*** DATA SUPPLIED
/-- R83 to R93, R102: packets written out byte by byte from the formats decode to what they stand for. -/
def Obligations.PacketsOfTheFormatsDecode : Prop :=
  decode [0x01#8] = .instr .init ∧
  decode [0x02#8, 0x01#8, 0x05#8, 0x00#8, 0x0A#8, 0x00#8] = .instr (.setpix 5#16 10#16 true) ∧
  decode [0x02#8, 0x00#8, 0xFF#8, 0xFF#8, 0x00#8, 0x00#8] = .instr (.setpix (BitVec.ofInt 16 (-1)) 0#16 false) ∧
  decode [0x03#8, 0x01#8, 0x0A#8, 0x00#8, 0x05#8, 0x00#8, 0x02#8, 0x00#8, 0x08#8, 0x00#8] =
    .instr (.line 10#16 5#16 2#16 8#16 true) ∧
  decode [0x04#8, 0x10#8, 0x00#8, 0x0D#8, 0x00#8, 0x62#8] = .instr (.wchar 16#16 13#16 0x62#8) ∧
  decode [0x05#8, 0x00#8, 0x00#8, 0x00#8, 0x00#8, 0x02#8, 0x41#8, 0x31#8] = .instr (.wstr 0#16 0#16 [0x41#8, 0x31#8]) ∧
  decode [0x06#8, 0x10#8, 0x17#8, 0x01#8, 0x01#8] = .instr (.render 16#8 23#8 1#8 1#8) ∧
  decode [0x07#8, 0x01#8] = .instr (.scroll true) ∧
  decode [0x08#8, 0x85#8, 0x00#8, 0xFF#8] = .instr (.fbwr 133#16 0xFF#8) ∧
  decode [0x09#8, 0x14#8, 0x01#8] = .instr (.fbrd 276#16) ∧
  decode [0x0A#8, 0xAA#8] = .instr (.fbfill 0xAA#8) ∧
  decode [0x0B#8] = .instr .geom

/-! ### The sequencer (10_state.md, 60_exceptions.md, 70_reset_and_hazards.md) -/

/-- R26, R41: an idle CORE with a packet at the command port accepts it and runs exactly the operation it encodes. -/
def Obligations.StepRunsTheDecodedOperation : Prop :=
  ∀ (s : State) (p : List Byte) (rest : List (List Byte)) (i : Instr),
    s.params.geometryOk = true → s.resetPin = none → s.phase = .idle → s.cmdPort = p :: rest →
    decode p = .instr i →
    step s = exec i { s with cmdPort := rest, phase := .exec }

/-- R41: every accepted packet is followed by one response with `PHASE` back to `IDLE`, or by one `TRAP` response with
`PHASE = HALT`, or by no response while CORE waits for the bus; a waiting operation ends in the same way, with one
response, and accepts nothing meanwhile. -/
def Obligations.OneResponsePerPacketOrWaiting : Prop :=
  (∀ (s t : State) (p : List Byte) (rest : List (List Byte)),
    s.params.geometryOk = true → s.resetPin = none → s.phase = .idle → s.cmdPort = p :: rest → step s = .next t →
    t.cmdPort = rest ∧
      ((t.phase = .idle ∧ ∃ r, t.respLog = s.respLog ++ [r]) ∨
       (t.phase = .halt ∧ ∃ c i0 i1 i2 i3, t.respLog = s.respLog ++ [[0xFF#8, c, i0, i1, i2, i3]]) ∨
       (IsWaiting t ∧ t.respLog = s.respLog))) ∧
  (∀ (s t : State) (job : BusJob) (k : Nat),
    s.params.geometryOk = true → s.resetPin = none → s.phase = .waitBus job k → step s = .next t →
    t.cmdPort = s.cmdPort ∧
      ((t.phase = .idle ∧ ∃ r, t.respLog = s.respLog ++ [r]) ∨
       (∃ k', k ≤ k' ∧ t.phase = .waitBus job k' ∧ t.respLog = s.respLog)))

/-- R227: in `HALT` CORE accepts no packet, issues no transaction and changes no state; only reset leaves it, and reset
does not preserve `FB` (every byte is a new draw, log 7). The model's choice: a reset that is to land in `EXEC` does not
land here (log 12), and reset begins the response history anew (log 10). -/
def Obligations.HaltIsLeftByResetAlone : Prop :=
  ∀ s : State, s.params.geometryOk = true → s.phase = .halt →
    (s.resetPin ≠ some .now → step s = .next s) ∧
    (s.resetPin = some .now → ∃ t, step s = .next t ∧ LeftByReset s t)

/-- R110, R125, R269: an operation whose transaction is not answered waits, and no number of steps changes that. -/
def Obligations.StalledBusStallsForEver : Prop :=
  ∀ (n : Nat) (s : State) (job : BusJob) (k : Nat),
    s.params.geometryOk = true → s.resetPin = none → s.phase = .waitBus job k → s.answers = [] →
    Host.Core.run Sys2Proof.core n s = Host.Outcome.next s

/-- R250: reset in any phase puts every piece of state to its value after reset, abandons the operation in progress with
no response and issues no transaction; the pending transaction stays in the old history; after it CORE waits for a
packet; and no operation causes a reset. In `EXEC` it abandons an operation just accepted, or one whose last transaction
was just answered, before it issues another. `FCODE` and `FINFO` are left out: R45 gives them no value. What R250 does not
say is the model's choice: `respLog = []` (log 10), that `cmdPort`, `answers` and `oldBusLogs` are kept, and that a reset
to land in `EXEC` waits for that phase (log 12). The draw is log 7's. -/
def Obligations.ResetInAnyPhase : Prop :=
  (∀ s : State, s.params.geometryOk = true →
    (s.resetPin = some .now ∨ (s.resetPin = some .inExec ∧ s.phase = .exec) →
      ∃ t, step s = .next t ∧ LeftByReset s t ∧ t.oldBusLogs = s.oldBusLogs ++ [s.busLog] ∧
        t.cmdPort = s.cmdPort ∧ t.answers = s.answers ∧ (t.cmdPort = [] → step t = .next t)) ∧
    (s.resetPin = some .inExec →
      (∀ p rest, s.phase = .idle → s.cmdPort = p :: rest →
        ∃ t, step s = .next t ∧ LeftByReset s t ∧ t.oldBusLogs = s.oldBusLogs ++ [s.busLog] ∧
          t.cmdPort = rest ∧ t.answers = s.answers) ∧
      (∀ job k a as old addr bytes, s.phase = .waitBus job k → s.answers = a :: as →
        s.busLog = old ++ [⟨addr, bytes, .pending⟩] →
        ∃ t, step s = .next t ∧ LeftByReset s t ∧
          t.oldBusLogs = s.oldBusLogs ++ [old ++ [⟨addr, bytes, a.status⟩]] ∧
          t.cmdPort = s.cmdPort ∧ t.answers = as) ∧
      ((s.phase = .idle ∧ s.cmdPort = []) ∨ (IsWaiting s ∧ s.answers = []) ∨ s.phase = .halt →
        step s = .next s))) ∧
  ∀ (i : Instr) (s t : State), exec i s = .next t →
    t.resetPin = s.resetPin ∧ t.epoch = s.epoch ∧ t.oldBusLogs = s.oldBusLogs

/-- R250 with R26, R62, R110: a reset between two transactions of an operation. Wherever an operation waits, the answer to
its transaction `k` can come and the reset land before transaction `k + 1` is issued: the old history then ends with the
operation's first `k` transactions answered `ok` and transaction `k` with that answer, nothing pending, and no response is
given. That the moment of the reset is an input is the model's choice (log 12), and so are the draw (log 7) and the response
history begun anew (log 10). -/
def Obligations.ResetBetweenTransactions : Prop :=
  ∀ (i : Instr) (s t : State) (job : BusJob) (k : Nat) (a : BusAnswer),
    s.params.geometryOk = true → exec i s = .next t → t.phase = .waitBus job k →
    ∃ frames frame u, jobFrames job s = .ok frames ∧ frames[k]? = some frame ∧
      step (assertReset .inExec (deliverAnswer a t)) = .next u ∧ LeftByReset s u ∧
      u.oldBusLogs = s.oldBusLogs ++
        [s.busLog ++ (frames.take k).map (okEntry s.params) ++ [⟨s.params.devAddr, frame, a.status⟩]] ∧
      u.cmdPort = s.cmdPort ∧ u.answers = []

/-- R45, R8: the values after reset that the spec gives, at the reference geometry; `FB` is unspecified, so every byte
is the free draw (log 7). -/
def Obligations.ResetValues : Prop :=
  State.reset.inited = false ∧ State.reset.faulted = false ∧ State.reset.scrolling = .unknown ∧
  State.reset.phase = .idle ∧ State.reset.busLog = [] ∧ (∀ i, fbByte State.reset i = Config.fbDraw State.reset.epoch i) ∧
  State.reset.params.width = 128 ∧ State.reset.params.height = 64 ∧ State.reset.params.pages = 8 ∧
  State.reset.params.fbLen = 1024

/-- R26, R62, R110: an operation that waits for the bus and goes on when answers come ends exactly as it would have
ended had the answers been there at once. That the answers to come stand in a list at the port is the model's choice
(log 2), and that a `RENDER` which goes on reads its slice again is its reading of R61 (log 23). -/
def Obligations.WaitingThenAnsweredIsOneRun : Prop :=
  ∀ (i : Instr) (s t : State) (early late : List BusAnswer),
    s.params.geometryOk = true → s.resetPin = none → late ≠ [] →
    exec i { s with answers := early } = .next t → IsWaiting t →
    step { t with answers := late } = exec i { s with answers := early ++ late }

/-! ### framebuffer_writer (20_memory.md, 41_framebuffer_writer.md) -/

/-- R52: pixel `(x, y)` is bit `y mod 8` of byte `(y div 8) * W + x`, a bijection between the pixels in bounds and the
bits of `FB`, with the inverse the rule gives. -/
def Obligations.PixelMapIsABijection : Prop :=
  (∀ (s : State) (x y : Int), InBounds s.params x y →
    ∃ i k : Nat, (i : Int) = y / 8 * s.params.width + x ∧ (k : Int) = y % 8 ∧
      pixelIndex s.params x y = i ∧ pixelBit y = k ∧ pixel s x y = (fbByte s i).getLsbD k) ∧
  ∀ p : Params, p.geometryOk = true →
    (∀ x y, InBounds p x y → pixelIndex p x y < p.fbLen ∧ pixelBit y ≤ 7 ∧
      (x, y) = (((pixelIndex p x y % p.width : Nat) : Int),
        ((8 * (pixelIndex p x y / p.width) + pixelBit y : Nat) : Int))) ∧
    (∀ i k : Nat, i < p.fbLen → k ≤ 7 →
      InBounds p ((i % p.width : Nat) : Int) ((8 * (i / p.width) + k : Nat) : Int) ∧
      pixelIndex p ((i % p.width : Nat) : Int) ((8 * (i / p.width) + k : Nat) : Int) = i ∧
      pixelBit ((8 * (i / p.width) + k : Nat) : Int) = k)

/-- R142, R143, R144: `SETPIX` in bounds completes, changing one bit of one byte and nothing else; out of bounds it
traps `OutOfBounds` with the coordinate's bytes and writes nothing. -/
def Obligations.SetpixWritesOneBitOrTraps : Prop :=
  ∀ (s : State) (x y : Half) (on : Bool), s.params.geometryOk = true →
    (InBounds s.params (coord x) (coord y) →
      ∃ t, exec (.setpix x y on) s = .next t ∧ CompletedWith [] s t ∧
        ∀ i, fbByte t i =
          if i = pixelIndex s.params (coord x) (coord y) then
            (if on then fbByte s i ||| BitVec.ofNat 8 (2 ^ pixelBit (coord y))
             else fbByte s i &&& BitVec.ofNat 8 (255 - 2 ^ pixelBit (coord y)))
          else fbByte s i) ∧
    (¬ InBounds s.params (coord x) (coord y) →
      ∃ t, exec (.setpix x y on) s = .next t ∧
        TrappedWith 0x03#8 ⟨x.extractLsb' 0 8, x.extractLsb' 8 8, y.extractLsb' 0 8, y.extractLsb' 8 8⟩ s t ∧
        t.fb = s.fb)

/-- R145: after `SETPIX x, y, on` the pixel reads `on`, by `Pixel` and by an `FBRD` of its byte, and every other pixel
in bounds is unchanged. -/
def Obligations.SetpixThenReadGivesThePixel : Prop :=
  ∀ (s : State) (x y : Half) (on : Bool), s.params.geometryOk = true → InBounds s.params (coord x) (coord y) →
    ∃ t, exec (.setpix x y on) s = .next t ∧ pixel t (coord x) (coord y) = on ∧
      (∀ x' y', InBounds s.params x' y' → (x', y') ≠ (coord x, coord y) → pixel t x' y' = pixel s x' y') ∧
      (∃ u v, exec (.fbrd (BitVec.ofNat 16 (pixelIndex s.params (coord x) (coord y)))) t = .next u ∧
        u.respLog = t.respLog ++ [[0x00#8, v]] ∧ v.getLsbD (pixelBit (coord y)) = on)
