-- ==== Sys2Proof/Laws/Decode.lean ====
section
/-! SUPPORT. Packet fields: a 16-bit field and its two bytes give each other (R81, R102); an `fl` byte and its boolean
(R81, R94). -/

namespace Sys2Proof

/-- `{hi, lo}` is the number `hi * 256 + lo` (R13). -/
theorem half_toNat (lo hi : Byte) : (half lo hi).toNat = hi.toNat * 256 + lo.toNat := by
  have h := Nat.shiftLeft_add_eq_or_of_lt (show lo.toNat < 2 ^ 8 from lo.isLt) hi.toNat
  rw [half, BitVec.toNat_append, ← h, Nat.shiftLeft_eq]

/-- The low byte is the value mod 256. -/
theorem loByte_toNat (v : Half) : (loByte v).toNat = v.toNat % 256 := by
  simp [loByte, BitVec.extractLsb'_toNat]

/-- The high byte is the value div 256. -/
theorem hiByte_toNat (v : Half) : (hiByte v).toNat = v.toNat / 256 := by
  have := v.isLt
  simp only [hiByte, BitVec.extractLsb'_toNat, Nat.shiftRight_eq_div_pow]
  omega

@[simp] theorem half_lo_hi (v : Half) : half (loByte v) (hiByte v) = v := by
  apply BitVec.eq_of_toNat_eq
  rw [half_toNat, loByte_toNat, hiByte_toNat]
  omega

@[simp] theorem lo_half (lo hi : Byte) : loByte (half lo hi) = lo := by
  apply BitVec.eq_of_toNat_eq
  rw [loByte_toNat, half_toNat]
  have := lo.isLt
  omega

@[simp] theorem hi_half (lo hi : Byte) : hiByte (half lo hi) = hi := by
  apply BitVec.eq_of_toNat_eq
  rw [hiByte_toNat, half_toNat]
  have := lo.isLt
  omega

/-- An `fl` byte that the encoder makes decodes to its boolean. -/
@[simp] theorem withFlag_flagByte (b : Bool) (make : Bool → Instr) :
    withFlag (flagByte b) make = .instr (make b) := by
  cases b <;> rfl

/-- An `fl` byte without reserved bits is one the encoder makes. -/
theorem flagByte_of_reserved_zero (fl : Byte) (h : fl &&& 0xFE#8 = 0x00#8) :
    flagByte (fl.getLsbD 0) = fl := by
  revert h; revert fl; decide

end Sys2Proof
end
******
Determine how many lines of the data above contain the string "geometryOk", and give the result with nothing else.

◆ EXERCISE ANSWER
11